The absolute angularity value after the first cycle of abrasion in the Los Angeles machine dropped for coarser particles, but the angularity of newly produced (by breakage) particles was higher than that of initial particles. On the other hand, particles in coarser size classes experienced a lowering of angularity. This can be interpreted as an indication that large particles, as they approach roundness, lose parts that become more angular. With further abrasion, all of the particles experienced a lowering of angularity, with coarser particles being more angular than finer ones in each cycle (Figure 17). This observation is applied only to those particles that were investigated for morphological changes (i.e., coarser than the 20 mm sieve).

4. Conclusions

In this work, the standardised equipment used in rock mechanics for aggregate testing was used for abrasion experiments to evaluate the mass loss and morphological evolution of abraded particles. In fluvial abrasion research experiments, wear of material is usually calculated according to the travelling distance of the abraded material. Here, we assessed abrasion according to the input energies (mechanical work) and powers of two different experimental abrasion setups, one in the micro-Deval apparatus and one in the Los Angeles machine. High-energy abrasion (in the Los Angeles machine) resulted in higher abrasion rates than the ones obtained with low-energy abrasion (in the micro-Deval machine). In general, the investigated particles showed the greatest change in the roundness shape aspect, with a greater change during the low-energy abrasion.
Our study results suggest that the key to scaling different tumbling abrasion experiments one to another is in the power and energy applied to the material by the chosen setups. By introducing the “mass loss coefficient”, the measured experimental setup specific mass loss data can be transformed into “specific mass loss”—a percentual loss of mass per initial mass of the material per power unit. Specific mass loss values are then comparable for the two experimental setups and show a good agreement in relation to input energy. This approach might even be applied to natural streams by taking a fraction of fluvial stream power into consideration, which will be a subject of further investigations—as well as for other fields of applied studies investigating abrasion using tumbling experiments (as discussed in the introduction section). Additionally, because of the novelty of the mass loss coefficient, it should be further investigated in abrasion experiments using different materials and further experimental setups, as well as in rigorous analyses of the experimental abrasion results available in the literature. Last but not least, the different morphological changes resulting from the two experimental setups point to the potential of tracking morphological changes in material for the identification of energy-related conditions of the transportation environment.

Author Contributions

Conceptualization: T.K., M.M.; Methodology: T.K., M.M.; Validation: T.K.; Formal Analysis: T.K.; Investigation: T.K., K.L.; Resources: M.M.; Data Curation: T.K.; Writing—Original Draft: T.K.; Writing—Review and Editing: M.M., K.L., T.K.; Visualization: T.K.; Supervision: M.M.; Funding Acquisition: M.M. All authors have read and agreed to the published version of the manuscript.

Funding

This research was funded by the Slovenian Research Agency, PhD grant of the first author, and research core funding No. P2-0180. The APC was funded by the Slovenian Research Agency.
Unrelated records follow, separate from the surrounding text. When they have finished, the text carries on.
open Sys2Proof

/-- Settles O14: the equation of `step` at a halted run state, whatever the reason. -/
theorem haltedIsTerminal : Obligations.HaltedIsTerminal := step_halted

end Sys2Proof.Machine
end

section
/-! PROOFS. Encoding: the decoder and the encoder are inverse, the unknown words, and the fields an
instruction ignores (spec/30_encoding.md). -/

namespace Sys2Proof

/-! ### Fields of a word put together from fields -/

section
variable (k : Nibble) (x y : Reg) (n : Nibble) (kk : Byte) (nnn : Addr12)

@[simp] theorem fieldOp_nnn : fieldOp (k ++ nnn : BitVec (4 + 12)) = k := by
  apply BitVec.eq_of_toNat_eq
  rw [fieldOp_toNat, word_nnn]; omega

@[simp] theorem fieldNnn_nnn : fieldNnn (k ++ nnn : BitVec (4 + 12)) = nnn := by
  apply BitVec.eq_of_toNat_eq
  rw [fieldNnn_toNat, word_nnn]; omega

@[simp] theorem fieldOp_xkk : fieldOp (k ++ regBits x ++ kk : BitVec (4 + 4 + 8)) = k := by
  apply BitVec.eq_of_toNat_eq
  rw [fieldOp_toNat, word_xkk]; omega

@[simp] theorem fieldX_xkk : fieldX (k ++ regBits x ++ kk : BitVec (4 + 4 + 8)) = x := by
  apply Fin.ext
  rw [fieldX_val, word_xkk]; omega

@[simp] theorem fieldKk_xkk : fieldKk (k ++ regBits x ++ kk : BitVec (4 + 4 + 8)) = kk := by
  apply BitVec.eq_of_toNat_eq
  rw [fieldKk_toNat, word_xkk]; omega

@[simp] theorem fieldOp_xyn :
    fieldOp (k ++ regBits x ++ regBits y ++ n : BitVec (4 + 4 + 4 + 4)) = k := by
  apply BitVec.eq_of_toNat_eq
  rw [fieldOp_toNat, word_xyn]; omega

@[simp] theorem fieldX_xyn :
    fieldX (k ++ regBits x ++ regBits y ++ n : BitVec (4 + 4 + 4 + 4)) = x := by
  apply Fin.ext
  rw [fieldX_val, word_xyn]; omega

@[simp] theorem fieldY_xyn :
    fieldY (k ++ regBits x ++ regBits y ++ n : BitVec (4 + 4 + 4 + 4)) = y := by
  apply Fin.ext
  rw [fieldY_val, word_xyn]; omega

@[simp] theorem fieldN_xyn :
    fieldN (k ++ regBits x ++ regBits y ++ n : BitVec (4 + 4 + 4 + 4)) = n := by
  apply BitVec.eq_of_toNat_eq
  rw [fieldN_toNat, word_xyn]; omega

end

/-! ### Decoding an encoded instruction -/

/-- The word of a well-formed instruction decodes to it: each field is read back from where the
encoder put it. -/
theorem decodeWord_encodeWord {i : Instr} (hi : i.WellFormed) :
    decodeWord (encodeWord i) = .ok i := by
  cases i with
  | cls => rfl
  | ret => rfl
  | drw x y n =>
    have hn : n < 16 := of_decide_eq_true hi
    simp [encodeWord, decodeWord, Nat.mod_eq_of_lt hn]
  | _ => simp [encodeWord, decodeWord, decode8, decodeE, decodeF]

/-- Settles O6: the bytes of a word decode as the word does, and the word decodes to its
instruction. -/
theorem encodeThenDecodeIsIdentity : Obligations.EncodeThenDecodeIsIdentity := by
  intro i rest hi
  rw [encode, decode_bytesOfWord, decodeWord_encodeWord hi]
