-- ==== Sys2Proof/Tests/Slice0.lean ====
section
/-! SUPPORT. Tests of single steps with the expected values of 95_test_vectors.md, the WellFormed smoke test, and a
witness for the hypotheses of each statement. -/

namespace Sys2Proof.Tests

open Sys2Proof.Machine

/-- An instance just after reset and `load_state 1, 2, 3, 4`, between two commands. -/
def seeded : State := { State.reset with S := ⟨1, 2, 3, 4⟩, written := true }

/-- The same with the all-zero seed. -/
def zeroSeeded : State := { State.reset with written := true }

/-- An instance that carries the fault mark. -/
def marked : State := { State.reset with faultMark := some .unwrittenState }

/-- The command bus of `load_state 1, 2, 3, 4` (95_test_vectors.md P1 row 1). -/
def bus1234 : Bus := 0x0000000000000004000000000000000300000000000000020000000000000001

/-- Input ports that ask for nothing. -/
def quiet : Pins := { rst := 0, cmdValid := 0, cmd := 0, wdata := 0 }

/-- A design of one constant bit per edge, with an illegal command that takes three edges. -/
def oneBit : Config.Timing :=
  { extraNext := 0, extraLoad := 0, extraRead := 0, extraIllegal := 2, jumps := .oneBitPerEdge 0 }

/-- A design that takes 100 bits an edge in two edges of a JUMP, and what is left in the third. -/
def wide : Config.Timing :=
  { extraNext := 0, extraLoad := 0, extraRead := 0, extraIllegal := 0, jumps := .other 2 0 fun _ _ => 100 }

/-- Input ports with reset raised and a command presented in the same cycle. -/
def resetting : Pins := { rst := 1, cmdValid := 1, cmd := 0x01, wdata := 0 }

/-! WellFormed: every check refuses something -/

theorem test_reserved_words_are_ill_formed :
    (wellFormedWord 0x00 || wellFormedWord 0x06 || wellFormedWord 0x07 || wellFormedWord 0x08 ||
      wellFormedWord 0x09 || wellFormedWord 0x81 || wellFormedWord 0xFF) = false := by decide

theorem test_table_words_are_well_formed :
    (wellFormedWord 0x01 && wellFormedWord 0x02 && wellFormedWord 0x03 && wellFormedWord 0x04 &&
      wellFormedWord 0x05) = true := by decide

theorem test_assembler_refuses_wide_words :
    AsmLine.wellFormed (.loadState (2 ^ 64) 0 0 0) = false ∧ AsmLine.wellFormed (.loadState 0 (2 ^ 64) 0 0) = false ∧
    AsmLine.wellFormed (.loadState 0 0 (2 ^ 64) 0) = false ∧ AsmLine.wellFormed (.loadState 0 0 0 (2 ^ 64)) = false ∧
    AsmLine.wellFormed (.seed (2 ^ 64) 0 0 0) = false ∧ AsmLine.wellFormed (.seed 0 (2 ^ 64) 0 0) = false ∧
    AsmLine.wellFormed (.seed 0 0 (2 ^ 64) 0) = false ∧ AsmLine.wellFormed (.seed 0 0 0 (2 ^ 64)) = false := by decide

theorem test_assembler_refuses_wide_raw_commands :
    AsmLine.wellFormed (.rawCmd 256) = false ∧ AsmLine.wellFormed (.rawCmdData 256 0 0 0 0) = false ∧
    AsmLine.wellFormed (.rawCmdData 0 (2 ^ 64) 0 0 0) = false ∧ AsmLine.wellFormed (.rawCmdData 0 0 (2 ^ 64) 0 0) = false ∧
    AsmLine.wellFormed (.rawCmdData 0 0 0 (2 ^ 64) 0) = false ∧
    AsmLine.wellFormed (.rawCmdData 0 0 0 0 (2 ^ 64)) = false := by decide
Institutional Review Board Statement

Not applicable.

Informed Consent Statement

Not applicable.

Data Availability Statement

The data presented in this study are available on request from the corresponding author.

Conflicts of Interest

The authors declare no conflict of interest. The funders had no role in the design of the study; in the collection, analyses, or interpretations of data; in the writing of the manuscript; or in the decision to publish the results.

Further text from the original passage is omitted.